— Замятиным? — Кулешов встал и размашисто заходил по комнате, благо столовая у Жернаковых была словно коридор. — Понимаю, Петр Семенович, вам это интересно. Но ответить сразу затрудняюсь. Давайте подумаем. В книге Замятин… Ну, мог бы стать для меня отправной точкой для больших раздумий на большую тему, — он усмехнулся, — для раздумий по большому счету, как у нас выражаются. А в жизни… В жизни я воспользовался правдой факта. Вот он, голый факт: было такое? Было! Несет этот факт воспитательную нагрузку, можно, оттолкнувшись от него, сделать определенные выводы? Можно. Пусть в ограниченных масштабах, но все же выводы. И я их сделал.
— Значит, в книге ты бы о Замятине всерьез подумал, по большому счету? Короче, ты в своей книге к Замятину отнесся бы, как к живому человеку, и, раз он твой герой, подошел бы к нему с вниманием и любовью, не позволил бы, чтобы у тебя с героем тяп-ляп поступили, раз в книгах, как ты говоришь, своя логика. Так ведь?
— Так… — не совсем уверенно сказал Кулешов: тон Жернакова его смутил. — В общих чертах, так.
— Дальше. Вот ты сказал, а выводы в статье сделал. Какие?
— Ну… Собственно, это даже не выводы, потому что вывод может быть один, и к тому же банальный.
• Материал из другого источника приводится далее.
-- ==== Sys2Proof/Certificates/Slice0/Obligations.lean ====
section
/-! DEFINITION. The statements for the provers. The terms they use are in Sys2Proof/Safety.lean. -/
open Sys2Proof Sys2Proof.Machine Sys2Proof.Config

/-! ### Encoding -/

/-- Decoding an encoded well-formed instruction gives it back, with the words after it, for every operand value
(R100, R101, R103, R106, R107, R108, R110). -/
def Obligations.DecodeOfEncode : Prop :=
  ∀ (i : Instr) (rest : List Word), i.wellFormed = true → decode (encode i ++ rest) = .ok (i, rest)

/-- The decoder is total on any first word, with the words after it long enough for the longest instruction: it
gives a well-formed instruction of the word's class, and the reserved classes are those whose execution raises
INVOP (R115, R111). -/
def Obligations.EveryWordDecodes : Prop :=
  ∀ (w : Word) (ws : List Word), 23 ≤ ws.length →
    ∃ i, decode (w :: ws) = .ok (i, (w :: ws).drop i.size) ∧ i.wellFormed = true ∧ i.cls = fieldClass w ∧
      (0x3B#7 ≤ fieldClass w → ∀ s, ∃ t, exec i s = .next t ∧ t.hcr = s.hcr ||| 0x0002 ∧ t.pc = s.pc)

/-- `Len` at pc is the length of the instruction decoded there, 1 to 24 words (R109). -/
def Obligations.LenIsDecodedLength : Prop :=
  ∀ (s : State) (i : Instr) (rest : List Word), s.fetch = .ok (i, rest) →
    instrLen s s.pc = i.size ∧ 1 ≤ i.size ∧ i.size ≤ 24

/-- Words written out from the encodings of the spec's examples decode to the instructions they stand for. -/
def Obligations.ExampleWordsDecode : Prop :=
  decodeTableWord 16 0x0A21 = some (.addREa .a (.reg .b)) ∧
  decodeTableWord 32 0x0040023C = some (.movEaR (.abs 0x0040) .a) ∧
  decodeTableWord 16 0x1A0F = some (.andREa .a (.imm4 0xF)) ∧
  decodeTableWord 16 0x2410 = some (.shlEaR (.stack4 0) .a) ∧
  decodeTableWord 16 0x3A21 = some (.divREa .a (.reg .b)) ∧
  decodeTableWord 16 0x0C28 = some (.adcEaR (.ptr .msbFirst .x0) .a) ∧
  decodeTableWord 16 0x4C05 = some (.xeq .a (.imm4 5)) ∧
  decodeTableWord 32 0xFFFE5C34 = some (.jmr (.imm16 0xFFFE)) ∧
  decodeTableWord 48 0x000700106274 = some (.jfa (.imm16 0x0010) [.imm4 7]) ∧
  decodeTableWord 16 0x6400 = some .rfn ∧
  decodeTableWord 16 0x6603 = some (.jsv (.imm4 3) []) ∧
  decodeTableWord 32 0x00036C34 = some (.movXmEa (.imm16 3)) ∧
  decodeTableWord 16 0xFFFF = some (.reserved40 0x3F)

/-- The alias modes decode as the mode they alias, in every class and for call parameters (R113), and the ignored
fields do not matter (R112). -/
def Obligations.AliasesAndIgnoredFields : Prop :=
  (∀ (ws : List Word) (m m' : BitVec 6),
    (m, m') ∈ [(0x35#6, 0x34#6), (0x36#6, 0x34#6), (0x37#6, 0x34#6), (0x39#6, 0x38#6), (0x3A#6, 0x38#6),
      (0x3B#6, 0x38#6), (0x3D#6, 0x3C#6)] →
    decodeOperand m ws = decodeOperand m' ws ∧
    ∀ (c : BitVec 7) (r : BitVec 3), decode (instrWord c r m :: ws) = decode (instrWord c r m' :: ws)) ∧
  (∀ (c : BitVec 7) (r r' : BitVec 3) (m : BitVec 6) (ws : List Word),
    c ∈ [0x24#7, 0x25#7, 0x2E#7, 0x2F#7, 0x34#7, 0x35#7, 0x36#7, 0x37#7, 0x38#7, 0x39#7, 0x3A#7] →
    decode (instrWord c r m :: ws) = decode (instrWord c r' m :: ws)) ∧
  (∀ (c : BitVec 7) (r r' : BitVec 3) (m m' : BitVec 6) (ws : List Word), c ∈ [0x00#7, 0x32#7] →
    decode (instrWord c r m :: ws) = decode (instrWord c r' m' :: ws)) ∧
  (∀ (n : Nat) (p p' : Word) (ws : List Word), p.extractLsb' 0 6 = p'.extractLsb' 0 6 →
    decodeParams (n + 1) (p :: ws) = decodeParams (n + 1) (p' :: ws)) ∧
  (∀ (m : BitVec 6) (adr spec spec' : Word) (ws : List Word), m ∈ [0x3E#6, 0x3F#6] →
    spec.extractLsb' 0 8 = spec'.extractLsb' 0 8 →
    decodeOperand m (adr :: spec :: ws) = decodeOperand m (adr :: spec' :: ws))

/-- With two register operands the "ea, r" and the "r, ea" form compute the same state, and under the default cycle
tables in the same cycles (R117). -/
def Obligations.RegisterFormsAgree : Prop :=
  ∀ (q r : Reg) (s : State) (p : Instr × Instr),
    p ∈ [(.movEaR (.reg q) r, .movREa q (.reg r)), (.addEaR (.reg q) r, .addREa q (.reg r)),
      (.adcEaR (.reg q) r, .adcREa q (.reg r)), (.subEaR (.reg q) r, .subREa q (.reg r)),
      (.sbcEaR (.reg q) r, .sbcREa q (.reg r)), (.andEaR (.reg q) r, .andREa q (.reg r)),
      (.orEaR (.reg q) r, .orREa q (.reg r)), (.xorEaR (.reg q) r, .xorREa q (.reg r)),
      (.shlEaR (.reg q) r, .shlREa q (.reg r)), (.shrEaR (.reg q) r, .shrREa q (.reg r)),
      (.asrEaR (.reg q) r, .asrREa q (.reg r)), (.mulEaR (.reg q) r, .mulREa q (.reg r)),
      (.mlsEaR (.reg q) r, .mlsREa q (.reg r)), (.divEaR (.reg q) r, .divREa q (.reg r)),
      (.dvsEaR (.reg q) r, .dvsREa q (.reg r)), (.modEaR (.reg q) r, .modREa q (.reg r)),
      (.mdsEaR (.reg q) r, .mdsREa q (.reg r))] →
    ∃ t u, exec p.1 s = .next t ∧ exec p.2 s = .next u ∧ u = { t with cost := u.cost } ∧
      (s.params.cycBase = defaultParams.cycBase → s.params.cycMode = defaultParams.cycMode → u = t)

/-- What the assembler's operand selection and pseudo-instructions come to when executed (R117, R118). -/
def Obligations.PseudoInstructions : Prop :=
  (∀ (k : Int) (rmw : Bool) (s : State), (resolve (asmImmediate k) rmw s).value = BitVec.ofInt 16 k ∧
    ((asmImmediate k).words = 0 ↔ 0 ≤ k ∧ k ≤ 15) ∧
    s.stackAddress (asmStack k) = some (s.bp + BitVec.ofInt 16 k) ∧
    ((asmStack k).words = 0 ↔ 0 ≤ k ∧ k ≤ 15)) ∧
  (∀ (s : State) (t : Word), ∃ u, exec (asmJmp t) s = .next u ∧ u.pc = t) ∧
  (∀ (s : State) (t : Word), ∃ u, exec (asmBra s.pc t) s = .next u ∧ u.pc = t) ∧
  (∀ (s : State) (t : Word) (ps : List Operand), ∃ u, exec (asmCall t ps) s = .next u ∧ u.pc = t) ∧
  asmRet = .rfn ∧
  (∀ s : State, ∃ u, exec asmSkip s = .next u ∧
    u.pc = s.pc + 1 + BitVec.ofNat 16 (instrLen s (s.pc + 1))) ∧
  (∀ (s : State) (x : Reg), ∃ u, exec (asmInc x) s = .next u ∧ u.reg x = s.reg x + 1 ∧
    (x ≠ .c → u.reg .c = if s.reg x = 0xFFFF then 1 else 0)) ∧
  (∀ (s : State) (x : Reg), ∃ u, exec (asmDec x) s = .next u ∧ u.reg x = s.reg x - 1 ∧
    (x ≠ .c → u.reg .c = if s.reg x = 0 then 1 else 0)) ∧
  (∀ (s : State) (x : Reg), ∃ u, exec (asmClr x) s = .next u ∧ u.reg x = 0 ∧ ∀ q, q ≠ x → u.reg q = s.reg q)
Человек не прислушивался к мнению товарищей, слишком понадеялся на себя, иногда просто игнорировал коллектив. Поверьте, мне самому было все это неприятно, я ведь Замятина давно знаю, писал о нем. Да в конце концов, Петр Семенович, обыкновеннейшая же история, таких полно! Критическая статья с партийного собрания. Я пересказал факты, кое-что прокомментировал. Вы меня упрекаете — в книге я, мол, по-другому поступил бы. Да! Если я буду расходовать все это по мелочам, в своей повседневной работе, то, согласитесь, я просто весь в пар уйду. Как тот паровоз, у которого гудок всю мощность съедал.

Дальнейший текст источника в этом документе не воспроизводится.